[Dataset records — start]

/-- RegionTable: a bind that is legal, of an empty entry and of one that loads, and two that are not; an entry unbound, sealed,
loading; an unseal with and without readers; a seal of a full entry and of an empty one. -/
theorem test_met_RegionTable :
    let base (r : Region) : Prop := let g := copyGroup [] []
      let s := copyBench g r
      let x := copyIssue g r
      Ready s x none {} s ∧ x.t.regions.length = 64 ∧ NoSafePoint x none
    let binds (r : Region) : Prop := let g := copyGroup [] []
      let s := copyBench g r
      let x := copyIssue g r
      Ready s x none { sr := [0, 1, 2] } s ∧ Ready s x none { sr := [3, 4, 5] } s
    let legal (r : Region) (q : Nat) : Bool := let g := copyGroup [] []
      let s := copyBench g r
      let x := copyIssue g r
      let e : Region := { r with w0 := scalarReg s x q, w1 := scalarReg s x (q + 1), w2 := scalarReg s x (q + 2), st := 1 }
      !r.sealed && !e.illFormed && !windowBad x.t e && !castBad s x.t e
    (let x := copyIssue (copyGroup [] []) (windowEntry 3)
     let s := copyBench (copyGroup [] []) (windowEntry 3)
     NoRest s x ∧ ¬NoRest (restBench s) x ∧ Ready (restBench s) x none { sr := [0, 1, 2] } (restBench s) ∧
       Ready (restBench s) x none { sw := [9] } (restBench s)) ∧
    (base Region.zero ∧ binds Region.zero ∧ legal Region.zero 0 = true ∧ legal Region.zero 3 = false) ∧
    (base (windowEntry 2) ∧ binds (windowEntry 2) ∧ legal (windowEntry 2) 0 = true ∧
      (copyIssue (copyGroup [] []) (windowEntry 2)).t.region 3 = windowEntry 2) ∧
    (base { windowEntry 3 with sealed := true, rcnt := 1 } ∧ binds { windowEntry 3 with sealed := true, rcnt := 1 } ∧
      legal { windowEntry 3 with sealed := true, rcnt := 1 } 0 = false) ∧
    (base (windowEntry 3) ∧ (windowEntry 3).rcnt = 0 ∧
      Ready (copyBench (copyGroup [] []) (windowEntry 3)) (copyIssue (copyGroup [] []) (windowEntry 3)) none { sw := [9] }
        (copyBench (copyGroup [] []) (windowEntry 3))) :=
  ⟨⟨noRest_of rfl, rest_of _ ⟨rfl, rfl⟩, ready_of (by decide) rfl rfl, ready_of (by decide) rfl rfl⟩,
   ⟨⟨ready_of (by decide) rfl rfl, by decide, .inl rfl⟩, ⟨ready_of (by decide) rfl rfl, ready_of (by decide) rfl rfl⟩,
    by decide +kernel, by decide +kernel⟩,
   ⟨⟨ready_of (by decide) rfl rfl, by decide, .inl rfl⟩, ⟨ready_of (by decide) rfl rfl, ready_of (by decide) rfl rfl⟩,
    by decide +kernel, rfl⟩,
   ⟨⟨ready_of (by decide) rfl rfl, by decide, .inl rfl⟩, ⟨ready_of (by decide) rfl rfl, ready_of (by decide) rfl rfl⟩,
    by decide +kernel⟩,
   ⟨ready_of (by decide) rfl rfl, by decide, .inl rfl⟩, rfl, ready_of (by decide) rfl rfl⟩

/-! ## Queues -/

/-- The bench with node 5 assigned, its queue region on a page of `TYPE` 1, threshold 16; node 7 of another virtual function;
and the queue of node 5. -/
def queueBench (g : Group) (q : Queue) : State :=
  let n := Config.nodeBase + 512 * 5
  let m := [(bootL1 + 8, 0x8E3), (n, 0x20000), (n + 16, 2 ^ 36 + 0x100000), (n + 32, 0x10000), (n + 56, 15), (n + 1024, 0x20000),
    (n + 1024 + 40, 3 * 2 ^ 16)].foldl (fun m (e : Nat × Nat) => memWriteLE m e.1 8 e.2) bench.mem
  { benchOf g benchTeam with mem := m, queues := [q] }

/-- The queue of node 5, of 16 records. -/
def benchQueue : Queue := { Queue.reset 0 5 with logCap := 4, en := true }

/-- A group with numbers of nodes in s0 to s2, words of `qctl` in s3 to s5. -/
def queueGroup : Group := withScalars [5, 6, 7, 0x70005, 0x70006, 0x400]

/-- The group with one lane that is no helper, and with none. -/
def helperGroup (m : Mask) : Group := { queueGroup with arch := { queueGroup.arch with helpers := m } }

[Dataset records — finish]

→ Task details
Out of the data above, give again only the lines starting at the one holding "(restBench s)) ∧" and ending at the one holding "rfl, rest_of _", unchanged.

→ Result of the task
       Ready (restBench s) x none { sw := [9] } (restBench s)) ∧
    (base Region.zero ∧ binds Region.zero ∧ legal Region.zero 0 = true ∧ legal Region.zero 3 = false) ∧
    (base (windowEntry 2) ∧ binds (windowEntry 2) ∧ legal (windowEntry 2) 0 = true ∧
      (copyIssue (copyGroup [] []) (windowEntry 2)).t.region 3 = windowEntry 2) ∧
    (base { windowEntry 3 with sealed := true, rcnt := 1 } ∧ binds { windowEntry 3 with sealed := true, rcnt := 1 } ∧
      legal { windowEntry 3 with sealed := true, rcnt := 1 } 0 = false) ∧
    (base (windowEntry 3) ∧ (windowEntry 3).rcnt = 0 ∧
      Ready (copyBench (copyGroup [] []) (windowEntry 3)) (copyIssue (copyGroup [] []) (windowEntry 3)) none { sw := [9] }
        (copyBench (copyGroup [] []) (windowEntry 3))) :=
  ⟨⟨noRest_of rfl, rest_of _ ⟨rfl, rfl⟩, ready_of (by decide) rfl rfl, ready_of (by decide) rfl rfl⟩,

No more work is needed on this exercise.